The Raccoon Infostealer malware not only collected browser autofill information but also siphoned cryptocurrency wallet information. According to one estimate, more than $3 billion (yes, that is a billion with B) were stolen only in cryptocurrency.

Out of 101,000 stolen credentials, more than 35% were stolen from the Asia-Pacific region— with India ranked at the top with about 13%, almost 12,500 stolen credentials. Nearly 3000 ChatGPT account credentials were stolen from the USA.

The hackers are selling the stolen information on the dark web. (For those of you unfamiliar with Cybersecurity jargon, the dark web is a part of the web accessible by special software/tools and users whose activities are not traceable. As a result, hackers and other cybercriminals sell stolen information on the dark web.)

In simple terms, all the usernames, passwords, credit card numbers, and other information that users save in the browser for autofill, plus the browser history and cookies, are available for grabs on the dark web.

Once cybercriminals purchase this information, they can use it to buy other goods and services, open a different credit card account with a compromised user name, and spend like there is no tomorrow or even get a loan in your name! The extent of the damage depends upon the information they extract. But the stakes are very high!

Since more and more people are using ChatGPT for work and business purposes, things are more complex with ChatGPT credentials stolen incidents. The hackers might have their hands on the company’s confidential or employee personal information if ChatGPT was for these purposes.

What should I do to protect my data and information? I hear you are asking.

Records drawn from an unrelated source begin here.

-- ==== Sys2Proof/Laws/MediaFrame.lean ====
section
/-! SUPPORT. What each operation of the Media Controller (chapter 4) leaves alone. -/

namespace Sys2Proof.Machine

@[simp] theorem testMediaFull_frame (s : State) (pausing : Bool) :
    (s.testMediaFull pausing).clock = s.clock ∧ (s.testMediaFull pausing).slot = s.slot ∧
    (s.testMediaFull pausing).queue = s.queue ∧ (s.testMediaFull pausing).table = s.table ∧
    (s.testMediaFull pausing).log = s.log ∧ (s.testMediaFull pausing).formatRun = s.formatRun ∧
    (s.testMediaFull pausing).engine = s.engine ∧ (s.testMediaFull pausing).stores = s.stores ∧
    (s.testMediaFull pausing).sampler = s.sampler ∧
    (s.testMediaFull pausing).monitor = s.monitor ∧ (s.testMediaFull pausing).gauge = s.gauge ∧
    (s.testMediaFull pausing).power = s.power ∧ (s.testMediaFull pausing).mount = s.mount ∧
    (s.testMediaFull pausing).freeCount = s.freeCount ∧ (s.testMediaFull pausing).pending = s.pending := by
  unfold State.testMediaFull
  repeat' split
  all_goals simp

@[simp] theorem testMediaAvailable_frame (s : State) :
    s.testMediaAvailable.clock = s.clock ∧ s.testMediaAvailable.slot = s.slot ∧ s.testMediaAvailable.slots = s.slots ∧
    s.testMediaAvailable.pool = s.pool ∧ s.testMediaAvailable.queue = s.queue ∧ s.testMediaAvailable.table = s.table ∧
    s.testMediaAvailable.log = s.log ∧ s.testMediaAvailable.formatRun = s.formatRun ∧ s.testMediaAvailable.engine = s.engine ∧
    s.testMediaAvailable.stores = s.stores ∧
    s.testMediaAvailable.sampler = s.sampler ∧ s.testMediaAvailable.monitor = s.monitor ∧
    s.testMediaAvailable.gauge = s.gauge ∧ s.testMediaAvailable.power = s.power ∧ s.testMediaAvailable.mount = s.mount ∧
    s.testMediaAvailable.freeCount = s.freeCount ∧ s.testMediaAvailable.pending = s.pending := by
  unfold State.testMediaAvailable
  split <;> simp

@[simp] theorem putTake_frame (s : State) (t : Take) :
    (s.putTake t).clock = s.clock ∧ (s.putTake t).port = s.port ∧ (s.putTake t).slot = s.slot ∧ (s.putTake t).slots = s.slots ∧
    (s.putTake t).pool = s.pool ∧ (s.putTake t).queue = s.queue ∧ (s.putTake t).table = s.table ∧ (s.putTake t).log = s.log ∧
    (s.putTake t).formatRun = s.formatRun ∧ (s.putTake t).engine = s.engine ∧ (s.putTake t).stores = s.stores ∧
    (s.putTake t).sampler = s.sampler ∧
    (s.putTake t).monitor = s.monitor ∧ (s.putTake t).gauge = s.gauge ∧ (s.putTake t).power = s.power ∧
    (s.putTake t).mount = s.mount ∧ (s.putTake t).freeCount = s.freeCount ∧ (s.putTake t).pending = s.pending := by
  unfold State.putTake
  simp

@[simp] theorem dropTake_frame (s : State) (t : Take) :
    (s.dropTake t).clock = s.clock ∧ (s.dropTake t).port = s.port ∧ (s.dropTake t).slot = s.slot ∧
    (s.dropTake t).slots = s.slots ∧ (s.dropTake t).pool = s.pool ∧ (s.dropTake t).queue = s.queue ∧
    (s.dropTake t).table = s.table ∧ (s.dropTake t).log = s.log ∧ (s.dropTake t).formatRun = s.formatRun ∧
    (s.dropTake t).engine = s.engine ∧ (s.dropTake t).stores = s.stores ∧ (s.dropTake t).sampler = s.sampler ∧
    (s.dropTake t).monitor = s.monitor ∧
    (s.dropTake t).gauge = s.gauge ∧ (s.dropTake t).power = s.power ∧ (s.dropTake t).mount = s.mount ∧
    (s.dropTake t).freeCount = s.freeCount ∧ (s.dropTake t).pending = s.pending := by
  unfold State.dropTake
  simp

@[simp] theorem failLoad_frame (s : State) (slot : Nat) :
    (s.failLoad slot).clock = s.clock ∧ (s.failLoad slot).pool = s.pool ∧ (s.failLoad slot).queue = s.queue ∧
    (s.failLoad slot).media = s.media ∧ (s.failLoad slot).table = s.table ∧ (s.failLoad slot).log = s.log ∧
    (s.failLoad slot).formatRun = s.formatRun ∧ (s.failLoad slot).engine = s.engine ∧ (s.failLoad slot).stores = s.stores ∧
    (s.failLoad slot).sampler = s.sampler ∧
    (s.failLoad slot).monitor = s.monitor ∧ (s.failLoad slot).gauge = s.gauge ∧ (s.failLoad slot).power = s.power ∧
    (s.failLoad slot).mount = s.mount ∧ (s.failLoad slot).freeCount = s.freeCount ∧ (s.failLoad slot).pending = s.pending := by
  unfold State.failLoad
  simp

@[simp] theorem refuseTake_frame (s : State) (t : Take) :
    (s.refuseTake t).clock = s.clock ∧ (s.refuseTake t).pool = s.pool ∧ (s.refuseTake t).queue = s.queue ∧
    (s.refuseTake t).table = s.table ∧ (s.refuseTake t).log = s.log ∧ (s.refuseTake t).formatRun = s.formatRun ∧
    (s.refuseTake t).engine = s.engine ∧ (s.refuseTake t).stores = s.stores ∧ (s.refuseTake t).sampler = s.sampler ∧
    (s.refuseTake t).monitor = s.monitor ∧
    (s.refuseTake t).gauge = s.gauge ∧ (s.refuseTake t).power = s.power ∧ (s.refuseTake t).mount = s.mount ∧
    (s.refuseTake t).freeCount = s.freeCount ∧ (s.refuseTake t).pending = s.pending := by
  unfold State.refuseTake
  dsimp only
  repeat' split
  all_goals simp

@[simp] theorem makeTake_frame (s : State) (t : Take) :
    (s.makeTake t).clock = s.clock ∧ (s.makeTake t).queue = s.queue ∧ (s.makeTake t).table = s.table ∧
    (s.makeTake t).log = s.log ∧ (s.makeTake t).formatRun = s.formatRun ∧ (s.makeTake t).engine = s.engine ∧
    (s.makeTake t).stores = s.stores ∧
    (s.makeTake t).sampler = s.sampler ∧ (s.makeTake t).monitor = s.monitor ∧ (s.makeTake t).gauge = s.gauge ∧
    (s.makeTake t).power = s.power ∧ (s.makeTake t).mount = s.mount ∧ (s.makeTake t).freeCount = s.freeCount ∧
    (s.makeTake t).pending = s.pending := by
  unfold State.makeTake
  repeat' split
  all_goals simp

@[simp] theorem remakeTakes_frame (s : State) (l : List Take) :
    (s.remakeTakes l).clock = s.clock ∧ (s.remakeTakes l).queue = s.queue ∧ (s.remakeTakes l).table = s.table ∧
    (s.remakeTakes l).log = s.log ∧ (s.remakeTakes l).formatRun = s.formatRun ∧ (s.remakeTakes l).engine = s.engine ∧
    (s.remakeTakes l).stores = s.stores ∧
    (s.remakeTakes l).sampler = s.sampler ∧ (s.remakeTakes l).monitor = s.monitor ∧ (s.remakeTakes l).gauge = s.gauge ∧
    (s.remakeTakes l).power = s.power ∧ (s.remakeTakes l).mount = s.mount ∧ (s.remakeTakes l).freeCount = s.freeCount ∧
    (s.remakeTakes l).pending = s.pending := by
  induction l generalizing s with
  | nil => simp [State.remakeTakes]
  | cons a l ih => simp [State.remakeTakes, ih]

@[simp] theorem offerTakes_frame (s : State) (l : List Nat) :
    (s.offerTakes l).clock = s.clock ∧ (s.offerTakes l).queue = s.queue ∧ (s.offerTakes l).table = s.table ∧
    (s.offerTakes l).log = s.log ∧ (s.offerTakes l).formatRun = s.formatRun ∧ (s.offerTakes l).engine = s.engine ∧
    (s.offerTakes l).stores = s.stores ∧
    (s.offerTakes l).sampler = s.sampler ∧ (s.offerTakes l).monitor = s.monitor ∧ (s.offerTakes l).gauge = s.gauge ∧
    (s.offerTakes l).power = s.power ∧ (s.offerTakes l).mount = s.mount ∧ (s.offerTakes l).freeCount = s.freeCount ∧
    (s.offerTakes l).pending = s.pending := by
  induction l generalizing s with
  | nil => simp [State.offerTakes]
  | cons a l ih =>
    unfold State.offerTakes
    split <;> simp [ih]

If you believe your ChatGPT credentials were stolen, you must:

  1. Reset your ChatGPT password. Since your ChatGPT password was stolen, this is the least you can do to protect your account.

  2. Clear browser history, clear the cache, and reset all passwords saved by the autofill feature. This is critical if your credentials were stolen using Raccoon Infostealer malware.

  3. Scan your system for virus/malware and disinfect it. This is to remove the downloaded malware.

To prevent being a victim of such attacks in the future, you can be proactive and take the following measures:

  1. Create a strong password — Any strong password is eight or more characters long, a combination of uppercase letters, lowercase letters, numbers, and special characters. It is recommended that you use a passphrase instead of a password.

  2. Use Multi-Factor Authentication (MFA or 2FA). This feature would send an OTP (One Time Passcode) on your phone or ask for approval on your phone.

  3. Never open or click any unknown link.

  4. Avoid using autofill to save a credit card number, banking information, and other personal information.

  5. Clear browser history and cache periodically.

  6. Lastly, although most of us don’t believe in paying for email services, using paid email services instead of free ones goes a long way—the paid email services strip trackers and spam emails.